[Dataset entries]
⁂

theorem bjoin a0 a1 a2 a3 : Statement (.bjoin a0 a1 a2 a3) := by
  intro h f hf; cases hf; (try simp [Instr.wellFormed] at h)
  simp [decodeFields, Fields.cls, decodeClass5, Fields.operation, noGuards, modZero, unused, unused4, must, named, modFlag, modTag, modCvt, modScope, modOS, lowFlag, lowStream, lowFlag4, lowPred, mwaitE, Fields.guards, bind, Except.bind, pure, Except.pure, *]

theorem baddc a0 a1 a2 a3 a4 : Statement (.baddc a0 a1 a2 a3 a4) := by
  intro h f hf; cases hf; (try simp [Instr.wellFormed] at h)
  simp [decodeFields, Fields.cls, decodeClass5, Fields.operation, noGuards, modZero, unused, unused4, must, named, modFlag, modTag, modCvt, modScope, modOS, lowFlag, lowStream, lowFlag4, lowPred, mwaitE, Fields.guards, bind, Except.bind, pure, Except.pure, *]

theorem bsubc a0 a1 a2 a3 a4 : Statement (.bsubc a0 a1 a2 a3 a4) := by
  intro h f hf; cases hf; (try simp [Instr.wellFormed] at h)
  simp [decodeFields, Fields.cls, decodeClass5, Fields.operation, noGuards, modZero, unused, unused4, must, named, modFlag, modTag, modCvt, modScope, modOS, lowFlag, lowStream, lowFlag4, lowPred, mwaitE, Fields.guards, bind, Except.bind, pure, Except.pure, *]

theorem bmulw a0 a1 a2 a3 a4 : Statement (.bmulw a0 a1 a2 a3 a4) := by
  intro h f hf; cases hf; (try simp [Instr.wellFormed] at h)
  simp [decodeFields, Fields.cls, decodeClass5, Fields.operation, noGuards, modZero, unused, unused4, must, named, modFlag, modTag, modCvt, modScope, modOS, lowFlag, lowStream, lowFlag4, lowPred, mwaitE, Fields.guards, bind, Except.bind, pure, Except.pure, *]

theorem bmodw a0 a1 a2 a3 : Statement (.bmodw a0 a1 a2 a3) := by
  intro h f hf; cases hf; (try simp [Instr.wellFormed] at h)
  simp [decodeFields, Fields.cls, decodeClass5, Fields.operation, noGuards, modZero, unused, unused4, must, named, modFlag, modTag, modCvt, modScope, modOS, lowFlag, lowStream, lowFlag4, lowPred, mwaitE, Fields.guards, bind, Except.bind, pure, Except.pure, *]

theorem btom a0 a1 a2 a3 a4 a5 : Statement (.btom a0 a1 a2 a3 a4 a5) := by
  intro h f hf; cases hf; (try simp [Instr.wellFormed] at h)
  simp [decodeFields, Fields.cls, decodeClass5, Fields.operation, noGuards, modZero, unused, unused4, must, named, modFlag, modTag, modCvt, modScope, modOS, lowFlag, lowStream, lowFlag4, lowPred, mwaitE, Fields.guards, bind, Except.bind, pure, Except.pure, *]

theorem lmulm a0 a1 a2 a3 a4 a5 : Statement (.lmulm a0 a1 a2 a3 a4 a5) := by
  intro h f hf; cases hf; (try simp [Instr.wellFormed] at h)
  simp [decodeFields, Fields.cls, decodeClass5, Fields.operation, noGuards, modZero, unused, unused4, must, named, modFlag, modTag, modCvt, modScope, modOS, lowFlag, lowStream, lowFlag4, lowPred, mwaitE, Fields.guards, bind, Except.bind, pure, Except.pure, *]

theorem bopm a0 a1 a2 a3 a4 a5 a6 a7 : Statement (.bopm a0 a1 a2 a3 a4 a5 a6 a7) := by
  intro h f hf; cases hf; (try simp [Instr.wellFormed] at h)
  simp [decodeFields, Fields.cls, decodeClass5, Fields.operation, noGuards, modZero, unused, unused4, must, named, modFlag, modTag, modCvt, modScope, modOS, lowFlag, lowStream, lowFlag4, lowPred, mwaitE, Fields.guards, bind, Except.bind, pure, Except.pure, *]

⁂

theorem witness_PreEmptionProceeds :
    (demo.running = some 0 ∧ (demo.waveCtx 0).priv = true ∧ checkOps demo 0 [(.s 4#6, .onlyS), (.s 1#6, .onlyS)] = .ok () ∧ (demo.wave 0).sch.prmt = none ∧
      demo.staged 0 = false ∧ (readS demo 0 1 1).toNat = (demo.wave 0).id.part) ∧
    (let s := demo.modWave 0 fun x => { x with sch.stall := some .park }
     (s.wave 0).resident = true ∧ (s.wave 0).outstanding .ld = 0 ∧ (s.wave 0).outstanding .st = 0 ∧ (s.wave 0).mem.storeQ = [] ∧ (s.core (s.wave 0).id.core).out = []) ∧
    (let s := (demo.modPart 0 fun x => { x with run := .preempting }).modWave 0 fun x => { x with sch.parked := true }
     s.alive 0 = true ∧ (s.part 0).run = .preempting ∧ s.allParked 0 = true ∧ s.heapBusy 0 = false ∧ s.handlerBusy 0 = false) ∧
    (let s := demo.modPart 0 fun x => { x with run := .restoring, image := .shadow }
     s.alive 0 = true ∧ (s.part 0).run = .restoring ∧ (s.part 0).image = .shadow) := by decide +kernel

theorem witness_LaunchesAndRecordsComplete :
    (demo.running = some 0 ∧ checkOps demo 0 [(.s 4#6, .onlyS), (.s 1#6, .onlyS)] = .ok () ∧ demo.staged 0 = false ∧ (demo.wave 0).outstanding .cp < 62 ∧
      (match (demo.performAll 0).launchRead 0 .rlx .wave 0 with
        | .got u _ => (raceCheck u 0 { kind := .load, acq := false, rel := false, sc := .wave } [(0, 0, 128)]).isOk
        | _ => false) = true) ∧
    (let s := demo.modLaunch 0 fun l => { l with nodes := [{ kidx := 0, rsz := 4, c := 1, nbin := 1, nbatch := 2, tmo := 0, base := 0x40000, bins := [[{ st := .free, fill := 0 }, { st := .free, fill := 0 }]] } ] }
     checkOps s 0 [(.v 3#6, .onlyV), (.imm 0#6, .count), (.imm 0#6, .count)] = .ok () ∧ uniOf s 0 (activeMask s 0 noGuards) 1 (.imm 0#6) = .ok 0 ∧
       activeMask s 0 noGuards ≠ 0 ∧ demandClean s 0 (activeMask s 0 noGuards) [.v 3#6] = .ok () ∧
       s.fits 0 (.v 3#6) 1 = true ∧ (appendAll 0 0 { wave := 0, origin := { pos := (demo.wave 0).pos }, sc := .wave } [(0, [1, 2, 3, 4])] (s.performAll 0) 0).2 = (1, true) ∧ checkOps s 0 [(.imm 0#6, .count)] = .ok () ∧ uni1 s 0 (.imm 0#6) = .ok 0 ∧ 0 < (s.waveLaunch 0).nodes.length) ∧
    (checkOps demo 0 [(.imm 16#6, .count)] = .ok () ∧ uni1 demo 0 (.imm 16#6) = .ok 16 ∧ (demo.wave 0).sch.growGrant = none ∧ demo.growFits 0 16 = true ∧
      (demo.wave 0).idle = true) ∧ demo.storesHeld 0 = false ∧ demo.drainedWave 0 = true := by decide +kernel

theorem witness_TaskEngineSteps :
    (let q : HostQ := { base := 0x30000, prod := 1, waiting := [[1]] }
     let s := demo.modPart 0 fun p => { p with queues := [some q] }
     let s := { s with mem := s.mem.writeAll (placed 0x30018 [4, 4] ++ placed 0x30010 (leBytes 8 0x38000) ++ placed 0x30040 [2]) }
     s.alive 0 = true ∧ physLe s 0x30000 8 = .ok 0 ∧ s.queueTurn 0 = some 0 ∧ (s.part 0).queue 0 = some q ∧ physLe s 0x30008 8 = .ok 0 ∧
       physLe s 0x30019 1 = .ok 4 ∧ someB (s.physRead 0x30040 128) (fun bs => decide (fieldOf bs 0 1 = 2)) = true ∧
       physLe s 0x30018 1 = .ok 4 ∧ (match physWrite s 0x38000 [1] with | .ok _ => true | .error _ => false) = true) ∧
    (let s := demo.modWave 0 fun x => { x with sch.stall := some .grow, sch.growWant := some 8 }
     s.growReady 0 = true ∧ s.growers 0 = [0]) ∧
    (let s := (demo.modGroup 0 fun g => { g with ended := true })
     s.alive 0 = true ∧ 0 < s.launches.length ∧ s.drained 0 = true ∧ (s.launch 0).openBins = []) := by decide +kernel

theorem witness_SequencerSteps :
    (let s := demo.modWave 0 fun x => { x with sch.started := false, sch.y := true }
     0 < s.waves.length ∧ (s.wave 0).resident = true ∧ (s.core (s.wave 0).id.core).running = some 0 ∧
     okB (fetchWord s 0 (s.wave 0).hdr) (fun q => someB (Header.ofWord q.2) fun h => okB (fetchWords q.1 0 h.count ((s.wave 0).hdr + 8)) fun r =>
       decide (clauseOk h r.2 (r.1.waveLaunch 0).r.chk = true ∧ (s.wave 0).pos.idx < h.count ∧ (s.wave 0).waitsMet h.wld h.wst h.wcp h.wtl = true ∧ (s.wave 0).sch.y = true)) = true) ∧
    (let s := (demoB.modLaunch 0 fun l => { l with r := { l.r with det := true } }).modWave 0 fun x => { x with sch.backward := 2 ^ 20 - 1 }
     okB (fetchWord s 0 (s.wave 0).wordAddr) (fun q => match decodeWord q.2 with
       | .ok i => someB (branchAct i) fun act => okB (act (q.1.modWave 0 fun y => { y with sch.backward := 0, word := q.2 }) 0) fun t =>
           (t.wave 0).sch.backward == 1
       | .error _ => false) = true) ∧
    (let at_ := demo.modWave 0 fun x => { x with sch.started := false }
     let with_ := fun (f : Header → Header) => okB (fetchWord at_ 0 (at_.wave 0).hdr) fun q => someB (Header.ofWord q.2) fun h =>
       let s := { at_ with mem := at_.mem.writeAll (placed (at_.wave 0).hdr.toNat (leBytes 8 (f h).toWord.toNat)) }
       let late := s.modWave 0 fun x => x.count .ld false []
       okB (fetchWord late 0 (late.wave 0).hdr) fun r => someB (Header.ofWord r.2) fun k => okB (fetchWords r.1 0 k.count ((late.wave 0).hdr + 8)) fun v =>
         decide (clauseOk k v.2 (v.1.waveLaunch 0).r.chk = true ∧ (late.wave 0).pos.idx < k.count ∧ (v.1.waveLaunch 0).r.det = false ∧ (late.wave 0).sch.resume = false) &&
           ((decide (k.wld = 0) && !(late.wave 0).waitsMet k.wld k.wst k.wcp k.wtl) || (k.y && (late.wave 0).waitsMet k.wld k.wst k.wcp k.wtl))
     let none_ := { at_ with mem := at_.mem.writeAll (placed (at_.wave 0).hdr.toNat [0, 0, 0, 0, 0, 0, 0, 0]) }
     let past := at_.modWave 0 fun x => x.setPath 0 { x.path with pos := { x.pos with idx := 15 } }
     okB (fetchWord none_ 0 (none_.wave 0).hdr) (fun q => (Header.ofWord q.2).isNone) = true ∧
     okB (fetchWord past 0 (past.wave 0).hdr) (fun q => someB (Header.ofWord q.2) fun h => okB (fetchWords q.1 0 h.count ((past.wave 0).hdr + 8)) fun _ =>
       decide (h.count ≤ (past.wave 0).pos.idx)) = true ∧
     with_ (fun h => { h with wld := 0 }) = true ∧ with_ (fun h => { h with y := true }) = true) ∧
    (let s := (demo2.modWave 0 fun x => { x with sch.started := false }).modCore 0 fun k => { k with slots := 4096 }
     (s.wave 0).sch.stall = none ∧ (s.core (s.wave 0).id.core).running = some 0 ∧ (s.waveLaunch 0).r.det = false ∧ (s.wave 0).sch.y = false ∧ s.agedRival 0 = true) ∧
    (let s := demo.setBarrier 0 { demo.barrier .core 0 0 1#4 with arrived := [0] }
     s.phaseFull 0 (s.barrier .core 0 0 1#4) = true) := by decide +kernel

⁂

> **PROBLEM**:
The range runs from the line above containing "(s.wave 0).sch.stall = none" to the line containing "s.phaseFull 0 (s.barrier", inclusive. Restate those lines word for word and no others.

> **THE COMPLETED TASK**:
     (s.wave 0).sch.stall = none ∧ (s.core (s.wave 0).id.core).running = some 0 ∧ (s.waveLaunch 0).r.det = false ∧ (s.wave 0).sch.y = false ∧ s.agedRival 0 = true) ∧
    (let s := demo.setBarrier 0 { demo.barrier .core 0 0 1#4 with arrived := [0] }
     s.phaseFull 0 (s.barrier .core 0 0 1#4) = true) := by decide +kernel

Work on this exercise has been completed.